[Vulnerability management]How to manage vulnerabilities using Nmap and OpenVAS

Overview

you’ll focus on Asset Management. Asset Management ensures an organization’s assets are accounted for, maintained, and eventually disposed of. And what is an asset? Defined simply, an asset includes hardware, software, or the information an organization values. Over the next few challenges, you’ll focus on scalable ways to approach Asset Management (and Vulnerability Management). You’ll also witness how Asset Management can help you investigate suspicious behavior.

Nmap: Host Inventory Analysis

Your job is to create a network baseline (through nmap) so you can investigate future changes.

  • To investigate the suspicious behavior, you need to create a network baseline. (This will allow you to witness future changes.) To create this baseline, you’ll leverage nmap to scan the subnet in question (172.31.37.0/24). At this point, you want to deduce what hosts are on the network. In other words, you're looking to perform a Host Discovery scan.
nmap -sn -T4 172.31.37.0/24
  • -sn: Instructs nmap to do a Host Discovery scan. (This option will prevent a time-intensive port scan after the Host Discovery phase).
  • -T4: Increases the scan speed “With a moderately fast and reliable connection between the source and target networks”

When -sn is leveraged, nmap (by default) will leverage these Host Discovery scans:

  • ICMP echo request
  • TCP SYN to port 443
  • TCP ACK to port 80
  • ICMP timestamp request
  • 172.31.37.10: The main Security Information and Event Management (SIEM) system. This system analyzes various logs and creates security-related alerts.
  • 172.31.37.11: A logging collector for the SIEM. Logs are sent from various hosts to this system. After initial parsing, the logging collector forwards the logs to the SIEM.

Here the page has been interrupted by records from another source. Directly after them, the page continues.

/-- The reference is set, or corrected by the median residual over the sample period (R207). -/
def correctRef (s : State) (t : Fin 8) : State :=
  let ks := s.validSensors t
  let x := s.thermTile t
  if ks.isEmpty then s
  else match x.due with
    | .boot =>
      let r := median (ks.map fun k => (s.sensor t k).reading.getD 0 * 10)
      let s := s.modTherm t fun x => { x with dt := Vector.replicate 4 0, tref := r, tj := r, tmax := r, due := .none }
      (tilePhases t).foldl (fun (s : State) p => s.modPhase p fun x => { x with hs := 0 }) s
    | .release =>
      let r := median (ks.map fun k => (s.sensor t k).reading.getD 0 * 10 - (s.modelled t k - x.tref))
      s.modTherm t fun x => { x with tref := r, tj := x.tj + (r - x.tref), tmax := x.tmax + (r - x.tref), due := .none }
    | .none =>
      let e := median (ks.map (s.residualOf t))
      let period := if s.samplesFast t then 40 else 1000
      let r := clampInt (-55000) 150000 (x.tref + quot (e * s.get K.SIR_REF_GAIN * period) 1000000)
      s.modTherm t fun x =>
        { x with residual := e, tref := r, far := decide (10000 < (e.natAbs : Int)), diverge := x.diverge && decide (5000 ≤ (e.natAbs : Int)) }

/-- A sample instant of a tile (R206–R208): readings, reference, and the samples in a row that disagree. -/
def sensorSample (s : State) (t : Fin 8) (rs : Vector Int 4) : State :=
  if s.siroccoRuns && (t = 0 || s.tilePowered t) then
    let s := (sensorsOf t).foldl (fun (s : State) k => s.takeReading t k rs[k]) s
    let bad := (s.validSensors t).filter fun k => s.disagrees t k
    let s := (s.validSensors t).foldl (fun (s : State) k =>
      s.modSensor t k fun x => { x with disRun := if bad.contains k then x.disRun + 1 else 0 }) s
    let s := s.correctRef t
    ((s.warnStep t).rateStep t).rearm
  else s

/-- The cross-check's declarations (R208): ascending by tile and sensor, each tested again with those before it applied. A
reading that trips comes first (R211). -/
def crossCheck (s : State) : State :=
  if s.siroccoRuns && (((List.finRange 8).flatMap s.sensorTrips).isEmpty || !(s.faultMode || s.modes.mode = .idle && !s.therm.shutIdle)) then
    ((List.finRange 8).flatMap fun t => (sensorsOf t).map fun k => (t, k)).foldl (fun (s : State) x =>
      if (s.sensor x.1 x.2).st = .valid && 8 ≤ (s.sensor x.1 x.2).disRun && s.disagrees x.1 x.2 then s.breakSensor x.1 x.2 .disagree else s) s
  else s

/-! ### The remaining events -/

/-- A tile leaves fast rate, every value having been low for 100 ms (R210). -/
def rateSlow (s : State) (t : Fin 8) : State :=
  let x := s.thermTile t
  if s.siroccoRuns && x.fast && x.low then (s.setRate t false).raiseSir t 3 else s

/-- A tile's residual has been above 10 °C for 1 s (R209). -/
def modelDiverge (s : State) (t : Fin 8) : State :=
  let x := s.thermTile t
  if s.siroccoRuns && x.far && !x.diverge then (s.modTherm t fun x => { x with diverge := true }).raiseSir t 6 else s

/-- A write of `SIR_SENSOR_RESET` (R218). -/
def writeSensorReset (s : State) (acc : Accessor) (v : Nat) : Res :=
  s.writeVia acc K.SIR_SENSOR_RESET 1 fun s =>
    if !s.installerUp acc then .error .roleDenied
    else if s.modes.mode ≠ .service then .error .modeForbids
    else if v ≠ 0x5A then .error .outOfRange
    else .ok ((List.finRange 8).foldl (fun (s : State) (t : Fin 8) =>
      let s := s.modTherm t fun x =>
        { x with sensors := x.sensors.map fun y => if y.st = .disagree then { y with st := .valid, disRun := 0 } else y }
      if (s.validSensors t).isEmpty then s else s.modTherm t fun x => { x with lost := false }) s, .done)

/-- `SIR_STATUS` (R219). -/
def sirStatus (s : State) : Nat :=
  let b (k : Nat) (x : Bool) := if x then 2 ^ k else 0
  let any (f : Fin 8 → Bool) : Bool := (List.finRange 8).any fun t => s.tileFitted t && f t
  b 0 (any fun t => (s.thermTile t).fast) + b 1 s.anyWarn +
    b 2 (any fun t => (sensorsOf t).any fun k => decide ((s.sensor t k).st ≠ .valid)) + b 3 (any s.openLoop) +
    b 4 (any fun t => (s.thermTile t).diverge) + b 5 (decide (s.modes.mode = .seal))

/-- The shedding scale of R86 follows the hottest non-isolated member of the phase's rail, in whole degrees. -/
def shedScale (s : State) (p : Fin 56) : Int :=
  match (s.phase p).rail with
  | some r =>
    match (s.usableMembers r).map s.tHot with
    | h :: ts => clampInt 600 1000 (1000 - 3 * ((ts.foldl max h) / 100 - 25))
    | [] => 1000
  | none => 1000

/-- The objects of Sirocco are refreshed at a management tick, every tile's from its last update (R86, R89, R217); the tiles apply the
shedding scale that the tick before has set (R86). -/
def siroccoTick (s : State) : State :=
  let s := (List.finRange 8).foldl (fun (s : State) (t : Fin 8) =>
    if s.tileFitted t then
      let x := (s.thermTile t).shown
      let s := s.puts [(K.SIR_T_MAX t, centi x.tmax), (K.SIR_T_J t, centi x.tj), (K.SIR_T_REF t, centi x.tref),
        (K.SIR_RATE t, if x.fast then 1 else 0), (K.SIR_RESIDUAL t, centi x.residual)]
      (sensorsOf t).foldl (fun (s : State) (k : Fin 4) =>
        s.puts [(K.SIR_SENSOR t k, x.sensors[k].reading.getD (-32768)), (K.SIR_SENSOR_MODEL t k, centi x.models[k]),
          (K.SIR_SENSOR_STATE t k, x.sensors[k].st.code)]) s
    else s) s
  (List.finRange 56).foldl (fun (s : State) (p : Fin 56) =>
    let s := s.modPhase p fun x => { x with scale := s.get (K.PH_SHED_SCALE p) }
    s.puts [(K.PH_T_HOT p, s.tHot p), (K.PH_SHED_SCALE p, s.shedScale p)]) s

end State

open State

/-- SIROCCO_UPDATE (R204). -/
def execSiroccoUpdate (s : State) : Out := .next s.siroccoStep

/-- TEMP_LIMIT_MODEL (R211): the Keeper's decision after an update. -/
def execTempLimitModel (s : State) : Out := .next (s.decideTrip s.modelTrips)

/-- SENSOR_SAMPLE (R207): the sensors of tile `t` read `rs`, in 0.01 °C. -/
def execSensorSample (t : Fin 8) (rs : Vector Int 4) (s : State) : Out := .next (s.sensorSample t rs)

/-- TEMP_LIMIT_SENSOR (R211): the Keeper's decision after a sample. -/
def execTempLimitSensor (s : State) : Out := .next (s.decideTrip s.sensorTrips)

/-- SENSOR_BROKEN (R208): the cross-check's decision after a sample. -/
def execSensorBroken (s : State) : Out := .next s.crossCheck

/-- RATE_SLOW (R210). -/
def execRateSlow (t : Fin 8) (s : State) : Out := .next (s.rateSlow t)

/-- MODEL_DIVERGE (R209). -/
def execModelDiverge (t : Fin 8) (s : State) : Out := .next (s.modelDiverge t)

/-- SIR_SENSOR_RESET (R218): the write of 0x5A. -/
def execSirSensorReset (acc : Accessor) (s : State) : Out := .next (s.access acc fun s => s.writeSensorReset acc 0x5A)

end Sys2Proof.Machine
end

While the Nmap scan (above) was helpful, it isn’t a scalable solution.

This is where the ndiff command comes in ndiff is a utility that compares the results of two nmap scans. To leverage ndiff, you must leverage nmap’s xml format.

nmap -sn -T4 -oX $HOME/scans/first.xml 172.31.37.0/24

The xml output will be our network baseline!!

We manually trigger securityt event.

[ec2-user@ip-172-31-24-230 ~]$ cat repo/scenario_1.sh 
#!/usr/bin/env bash
ssh -o StrictHostKeyChecking=no \
-o UserKnownHostsFile=/dev/null \
ubuntu@siem-log-collector.lab <<'ENDSSH'
sudo shutdown now > /dev/null
ENDSSH
  • conduct the second nmap
nmap -sn -T4 -oX $HOME/scans/second.xml 172.31.37.0/24
  • lets compare the both results
ndiff $HOME/scans/first.xml $HOME/scans/second.xml
[ec2-user@ip-172-31-24-230 ~]$ ndiff scans/first.xml scans/second.xml 
-Nmap 7.92 scan initiated Thu Jan 13 05:31:22 2022 as: nmap -sn -T4 -oX /home/ec2-user/scans/first.xml 172.31.37.0/24
+Nmap 7.92 scan initiated Thu Jan 13 05:36:26 2022 as: nmap -sn -T4 -oX /home/ec2-user/scans/second.xml 172.31.37.0/24
-ip-172-31-37-11.us-west-2.compute.internal (172.31.37.11):
-Host is up.

the — at the beginning of the selection (the — signifies removal). In other words, when ndiff compared second.xml to first.xml, the findings were no longer present. So at this point, you see that 172.31.37.11 was removed from the network.

Question:

So why would the SIEM’s logging collector go down? Was there a benign issue with the host? Or, is an attacker trying to hide malicious activity?

Nmap: Application Inventory Analysis

you’ll continue your Asset Management journey by increasing the thoroughness of the nmap scans. By increasing the thoroughness, you’ll be able to observe changes to externally available applications that are running on the SIEM.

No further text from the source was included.